### INSTRUCTIONS TO FOLLOW
Where the material below has a line containing "if ins.any fun", start repeating exactly, and keep going through the line containing "if ms.any fun c => (s.auxOf c).owner", with no other lines.

Start of SUPPLIED ENTRIES

/-- The effect of `BLDC_CURVE` (R285). -/
def bldcCurveEffect (d : Desc) (s : State) : Reply :=
  let ys := (List.range 17).map fun i => bufQ (d.payload ++ d.host) (4 * i)
  let codes := (List.range 17).map fun i => f32 (leNat d.host (4 * i) 4)
  let r := auxStore 0x82 true false d s
  if r.status ≠ 0 then r
  else if d.f32 24 ≤ d.f32 20 ∨ d.f32 28 ≤ d.f32 32 ∨ codes.contains none ∨ ys.any (fun y => decide (y < 0 ∨ 1000 < y)) then
    Reply.no s 0x0003
  else { st := s.setAux d.target { s.auxOf d.target with curveOn := false, inLost := false } }

/-- `BLDC_CURVE`. -/
def execBldcCurve (d : Desc) (s : State) : Res := serveRes (auxInfo 0x82 layBldcCurve true) d (some 68) (bldcCurveEffect d) s

/-- `STEP_CONFIG`. -/
def execStepConfig (d : Desc) (s : State) : Res := serveRes (auxInfo 0x83 layStep true) d none (auxStore 0x83 true false d) s

/-- The effect of `STEP_SOURCE` (R275, R288): inputs are claimed, and lie in the channel's region like the partition. -/
def stepSourceEffect (d : Desc) (s : State) : Reply :=
  let r := auxRegion d.target
  let ins := [d.u8 17, d.u8 18]
  let e := auxStore 0x84 true false d s
  if e.status ≠ 0 then e
  else if d.u8 16 = 1 then
    if ins.any fun c => switchRegion c ≠ r then Reply.no s 0x0003
    else if d.u8 17 = d.u8 18 ∨ ins.any (fun c => !s.claimFree c 0x84 d.target) then Reply.no s 0x0A00
    else { st := s.setAux d.target { s.auxOf d.target with coarse := [], coarseAt := none } }
  else if ¬ (s.partRegions (d.u8 20)).contains r then Reply.no s 0x0003
  else { st := s.setAux d.target { s.auxOf d.target with gearIv := none, gearLast := none } }

/-- `STEP_SOURCE`. -/
def execStepSource (d : Desc) (s : State) : Res := serveRes (auxInfo 0x84 layStepSource true) d none (stepSourceEffect d) s

/-- `SWITCH_CONFIG`. -/
def execSwitchConfig (d : Desc) (s : State) : Res := serveRes (auxInfo 0x85 laySwitch true) d none (auxStore 0x85 false false d) s

/-- The effect of `SAG_CONFIG` (R293, R296): every switch channel of the group belongs to the sender. -/
def sagEffect (d : Desc) (s : State) : Reply :=
  let k := d.target - 0x40
  let ms := s.sagMembers k
  if ms.any fun c => (s.auxOf c).owner ≠ some d.page then Reply.no s 0x0005
  else if ms.any fun c => (s.auxOf c).st ≠ 0 ∧ (s.auxOf c).st ≠ 9 ∧ (s.auxOf c).st ≠ 4 then Reply.no s 0x0004
  else if d.u8 16 ≠ 0xFF ∧ d.u8 16 / 16 ≠ k / 4 then Reply.no s 0x0003
  else { st := { s with sag := setBit s.sag k false } }

/-- `SAG_CONFIG`. -/
def execSagConfig (d : Desc) (s : State) : Res :=
  serveRes { op := 0x86, tgt := .sag, need := .users, kept := true, lay := laySag } d none (sagEffect d) s

/-- The effect of `AUX_DIAG` (R294, R296): stored, and with `run` 1 the check starts in OFF. -/
def auxDiagEffect (d : Desc) (s : State) : Reply :=
  let c := d.target
  let b := s.auxConfBar d (isMotor c) true
  if b ≠ 0 then Reply.no s b
  else if d.f32 24 ≤ d.f32 20 then Reply.no s 0x0003
  else if d.u8 17 = 1 ∧ (s.auxOf c).st = 0 then { st := s.auxCheck c 0 }
  else { st := s }

/-- `AUX_DIAG`. -/
def execAuxDiag (d : Desc) (s : State) : Res := serveRes (auxInfo 0x87 layDiag true) d none (auxDiagEffect d) s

End of SUPPLIED ENTRIES

### REPLY
    if ins.any fun c => switchRegion c ≠ r then Reply.no s 0x0003
    else if d.u8 17 = d.u8 18 ∨ ins.any (fun c => !s.claimFree c 0x84 d.target) then Reply.no s 0x0A00
    else { st := s.setAux d.target { s.auxOf d.target with coarse := [], coarseAt := none } }
  else if ¬ (s.partRegions (d.u8 20)).contains r then Reply.no s 0x0003
  else { st := s.setAux d.target { s.auxOf d.target with gearIv := none, gearLast := none } }

/-- `STEP_SOURCE`. -/
def execStepSource (d : Desc) (s : State) : Res := serveRes (auxInfo 0x84 layStepSource true) d none (stepSourceEffect d) s

/-- `SWITCH_CONFIG`. -/
def execSwitchConfig (d : Desc) (s : State) : Res := serveRes (auxInfo 0x85 laySwitch true) d none (auxStore 0x85 false false d) s

/-- The effect of `SAG_CONFIG` (R293, R296): every switch channel of the group belongs to the sender. -/
def sagEffect (d : Desc) (s : State) : Reply :=
  let k := d.target - 0x40
  let ms := s.sagMembers k
  if ms.any fun c => (s.auxOf c).owner ≠ some d.page then Reply.no s 0x0005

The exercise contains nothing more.